## Exercise description
The answer must consist of every line from the data that holds the string "congrArg".
▶
-- ==== Sys2Proof/Laws/Access.lean ====
section
/-! SUPPORT. What an access that passes its checks does, said once: loads, stores, atomics, and cache maintenance. -/

namespace Sys2Proof.Machine

/-- The address of a transport that has been passed. -/
@[simp] theorem State.passed_at (s : State) : s.passed.at_ = s.th.pc := by
  have : s.passed.th.pc = s.th.pc + 4 := congrArg (· + 4) (State.seen_pc s)
  simp only [State.at_, this]; bv_omega

@[simp] theorem State.passed_key (s : State) : s.passed.th.key = s.th.key := State.seen_key s
@[simp] theorem State.passed_mode (s : State) : s.passed.th.mode = s.th.mode := State.seen_mode s
@[simp] theorem State.passed_cyc (s : State) : s.passed.cyc = s.cyc := rfl
@[simp] theorem State.passed_mem (s : State) : s.passed.mem = s.mem := rfl

/-- A release that the attribute word orders waits for nothing. -/
theorem releaseWait_may {s : State} (h : MayRelease s) :
    (if (attrOf (s.th.get .lo)).rel then s.releaseWait (attrOf (s.th.get .lo)).scope else none) = none := by
  split
  · exact releaseWait_released (h (of_decide_eq_true ‹_›))
  · rfl

/-- A load leaves in unit L, with its two free values drawn. -/
theorem launchLoad_l (s : State) (n : Nat) (sext : Bool) (l : BitVec 4) (a : Word) (loc : Loc) :
    launchLoad s .l false n sext l (attrOf (s.th.get .lo)) a loc =
      (s.sent (s.loadOf .l n sext a loc (s.landing (leastLatency s loc)))).opened .l l
        { known := false, doneAt := s.landing (leastLatency s loc), hasRes := true, acq := fld (s.th.get .lo) 4 3 % 2 = 1 } := by
  have e : (if (attrOf (s.th.get .lo)).acq = true then some (attrOf (s.th.get .lo)).scope else none)
      = if fld (s.th.get .lo) 4 3 % 2 = 1 then some (fld (s.th.get .lo) 2 0) else none := by
    by_cases h : fld (s.th.get .lo) 4 3 % 2 = 1 <;> simp [Attr.acq, attrOf, h]
  simp only [launchLoad, e]
  rfl

/-- A load that reaches its place leaves. -/
theorem loadAct_reaches {n : Nat} {sext : Bool} {l : BitVec 4} {a : Word} {s : State} {loc : Loc}
    (h : Reaches ordLoad n .load 0 none a s loc) : loadAct n sext l a s = .done
      ((s.sent (s.loadOf .l n sext a loc (s.landing (leastLatency s loc)))).opened .l l
        { known := false, doneAt := s.landing (leastLatency s loc), hasRes := true, acq := fld (s.th.get .lo) 4 3 % 2 = 1 }) := by
  unfold loadAct; rw [access_reaches (admits := fun _ => true) h rfl, launchLoad_l]

/-- Memory, the cycle, and the registers and counter of the thread in focus are as before, and no posted store of it is
lost. -/
structure Calm (s t : State) : Prop where
  cyc : t.cyc = s.cyc
  mem : t.mem = s.mem
  g : t.th.g = s.th.g
  v : t.th.v = s.th.v
  port : t.th.port = s.th.port
  unacked : t.th.unacked = s.th.unacked
  posted : ∀ p ∈ s.th.posted, ∃ q ∈ t.th.posted, q.cell = p.cell ∧ q.bytes = p.bytes ∧ q.va = p.va

theorem Calm.of_th {s t : State} (h1 : t.cyc = s.cyc) (h2 : t.mem = s.mem) (h3 : t.th = s.th) : Calm s t := by
  constructor <;> simp_all
  exact fun p hp => ⟨p, hp, rfl, rfl, rfl⟩

theorem Calm.trans {s t u : State} (h : Calm s t) (k : Calm t u) : Calm s u where
  cyc := k.cyc.trans h.cyc
  mem := k.mem.trans h.mem
  g := k.g.trans h.g
  v := k.v.trans h.v
  port := k.port.trans h.port
  unacked := k.unacked.trans h.unacked
  posted p hp := by
    obtain ⟨q, hq, a, b, c⟩ := h.posted p hp
    obtain ⟨r, hr, a', b', c'⟩ := k.posted q hq
    exact ⟨r, hr, a'.trans a, b'.trans b, c'.trans c⟩

/-- Sending a line of the write-combining buffer changes only when its stores are performed. -/
theorem sendLine_calm (s : State) (e : SlotKey × Nat) : Calm s (sendLine s e) := by
  simp only [sendLine, State.mapSlot, State.mapAll]
  split
  · refine ⟨rfl, rfl, rfl, rfl, rfl, rfl, fun p hp => ⟨_, List.mem_map_of_mem hp, ?_⟩⟩
    split <;> exact ⟨rfl, rfl, rfl⟩
  · exact .of_th rfl rfl rfl

theorem wcbRoom_calm (s : State) (line : Nat) : Calm s (wcbRoom s line) := by
  have h (o : Option (SlotKey × Nat)) : Calm s.draw.2 (match o with
      | some e => sendLine s.draw.2 e
      | none => s.draw.2) := by
    cases o
    · exact .of_th rfl rfl rfl
    · exact sendLine_calm _ _
  by_cases hc : 8 ≤ (wcbLines s).length ∧ ¬(wcbLines s).contains (s.th.key, line) = true
  · simp only [wcbRoom, if_pos hc]
    exact Calm.trans (.of_th (t := s.draw.2) rfl rfl rfl) (h _)
  · simp only [wcbRoom, if_neg hc]
    exact .of_th rfl rfl rfl

theorem showPosted_calm (s : State) (cell : Nat) (bs : List Byte) : Calm s (s.showPosted cell bs) := by
  unfold State.showPosted; split <;> exact .of_th rfl rfl rfl

/-- A posted store raises the counter by one and enters its thread's list (R167, R168). -/
theorem postStore_calm (s : State) (u : Win) (at_ : Attr) (l : Loc) (va : Word) (bs : List Byte) (op : Nat) (seq : Bool) :
    ∃ (t : State) (p : Posted), Calm s t ∧ p.cell = l.cell ∧ p.bytes = bs ∧ p.va = va
      ∧ Calm (t.map (fun t => { t with unacked := t.unacked + 1, posted := t.posted ++ [p] })) (postStore s u at_ l va bs op seq) := by
  have hw : Calm s (if isCombined l then wcbRoom s (l.cell / 64) else s) := by
    split
    · exact wcbRoom_calm s _
    · exact .of_th rfl rfl rfl
  have hv (s : State) : Calm s (if l.viewed then s.showPosted l.cell bs else s) := by
    split
    · exact showPosted_calm s _ _
    · exact .of_th rfl rfl rfl
  have hs (c : Prop) [Decidable c] (s : State) (e : SlotKey × Nat) : Calm s (if c then sendLine s e else s) := by
    split
    · exact sendLine_calm s _
    · exact .of_th rfl rfl rfl
  refine ⟨_, _, hw.trans (Calm.trans (.of_th (t := ((if isCombined l then wcbRoom s (l.cell / 64) else s).after
    (leastLatency (if isCombined l then wcbRoom s (l.cell / 64) else s) l)).2) rfl rfl rfl) (hv _)), ?_, ?_, ?_, hs _ _ _⟩ <;> rfl

/-- What a posted store leaves behind. -/
theorem postStore_keeps (s : State) (u : Win) (at_ : Attr) (l : Loc) (va : Word) (bs : List Byte) (op : Nat) (seq : Bool) :
    (postStore s u at_ l va bs op seq).cyc = s.cyc ∧ (postStore s u at_ l va bs op seq).mem = s.mem
    ∧ (postStore s u at_ l va bs op seq).th.g = s.th.g ∧ (postStore s u at_ l va bs op seq).th.v = s.th.v
    ∧ (postStore s u at_ l va bs op seq).th.port = s.th.port
    ∧ (postStore s u at_ l va bs op seq).th.unacked = s.th.unacked + 1
    ∧ ∃ p ∈ (postStore s u at_ l va bs op seq).th.posted, p.cell = l.cell ∧ p.bytes = bs ∧ p.va = va := by
  obtain ⟨t, p, h, p1, p2, p3, k⟩ := postStore_calm s u at_ l va bs op seq
  obtain ⟨q, hq, q1, q2, q3⟩ := k.posted p (by simp [State.map])
  exact ⟨k.cyc.trans h.cyc, k.mem.trans h.mem, k.g.trans h.g, k.v.trans h.v, k.port.trans h.port,
    k.unacked.trans (congrArg (· + 1) h.unacked), q, hq, q1.trans p1, q2.trans p2, q3.trans p3⟩

/-- A store that reaches its place, with nothing to wait for, is posted or leaves. -/
theorem storeAct_reaches {u : Win} {n : Nat} {bs : List Byte} {l : BitVec 4} {a : Word} {s : State} {loc : Loc}
    (h : Reaches ordStore n .store 1 (some (u, (attrOf (s.th.get .lo)).cls)) a s loc) (hm : MayRelease s)
    (hb : s.storeBehind loc (attrOf (s.th.get .lo)).cls = false) (hv : s.behindSibling s.th loc.cell n = false) :
    storeAct u n bs l a s = if isPosted s loc then
        if 255 ≤ s.th.unacked then .wait (s.cyc + 1)
        else .done ((postStore s u (attrOf (s.th.get .lo)) loc a bs 1).openWin u l { doneAt := s.cyc + 1 })
      else .done (launchStore s u false bs l (attrOf (s.th.get .lo)) a loc) := by
  unfold storeAct
  rw [access_reaches (admits := fun _ => true) h rfl]
  simp only [releaseWait_may hm, hb, hv, Bool.false_eq_true, or_self, if_false, (postStore_keeps s u _ loc a bs 1 false).1]

/-- A store that is not posted leaves, with its two free values drawn. -/
theorem launchStore_eq (s : State) (u : Win) (bs : List Byte) (l : BitVec 4) (a : Word) (loc : Loc) :
    launchStore s u false bs l (attrOf (s.th.get .lo)) a loc =
      (s.sent (s.storeOf u bs a loc (s.landing (storeLeast loc)))).opened u l
        { known := false, doneAt := s.landing (storeLeast loc) } := rfl

/-- An atomic that reaches a place that admits it leaves for its home. -/
theorem amoAct_reaches {op : Trig} {l : BitVec 4} {a : Word} {s : State} {loc : Loc}
    (h : Reaches ordAll (amoBytes op) .amo 2 none a s loc) (hp : amoAdmits op loc = true) (hm : MayRelease s)
    (hb : s.storeBehind loc (amoClass (attrOf (s.th.get .lo)).cls) = false)
    (hv : loc.viewed = true → s.siblingPosts s.th.key.coreKey s.th.key loc.cell 16 = false) :
    amoAct op l a s = .done (State.opened { s.drawn with homeQ := s.homeQ ++ [
        { key := s.th.key, amo := op, cell := loc.cell, aes := loc.aes, va := a, v := (amoOperands op s.th).1
          w := (amoOperands op s.th).2, due := s.landing (amoLeast s loc), pc := s.at_, lo := s.th.get .lo, since := s.cyc }] } .l l
        { known := false, doneAt := s.landing (amoLeast s loc), hasRes := true, acq := fld (s.th.get .lo) 4 3 % 2 = 1 }) := by
  have h2 : ¬(s.storeBehind loc (amoClass (attrOf (s.th.get .lo)).cls) = true
      ∨ (loc.viewed = true ∧ s.siblingPosts s.th.key.coreKey s.th.key loc.cell 16 = true)) := by
    rintro (h | ⟨h, h'⟩)
    · simp [hb] at h
    · simp [hv h] at h'
  unfold amoAct
  rw [access_reaches (admits := amoAdmits op) h hp]
  simp only [releaseWait_may hm]
  rw [if_neg h2]
  rfl

end Sys2Proof.Machine
end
◀
## Result for this exercise
  have : s.passed.th.pc = s.th.pc + 4 := congrArg (· + 4) (State.seen_pc s)
    k.unacked.trans (congrArg (· + 1) h.unacked), q, hq, q1.trans p1, q2.trans p2, q3.trans p3⟩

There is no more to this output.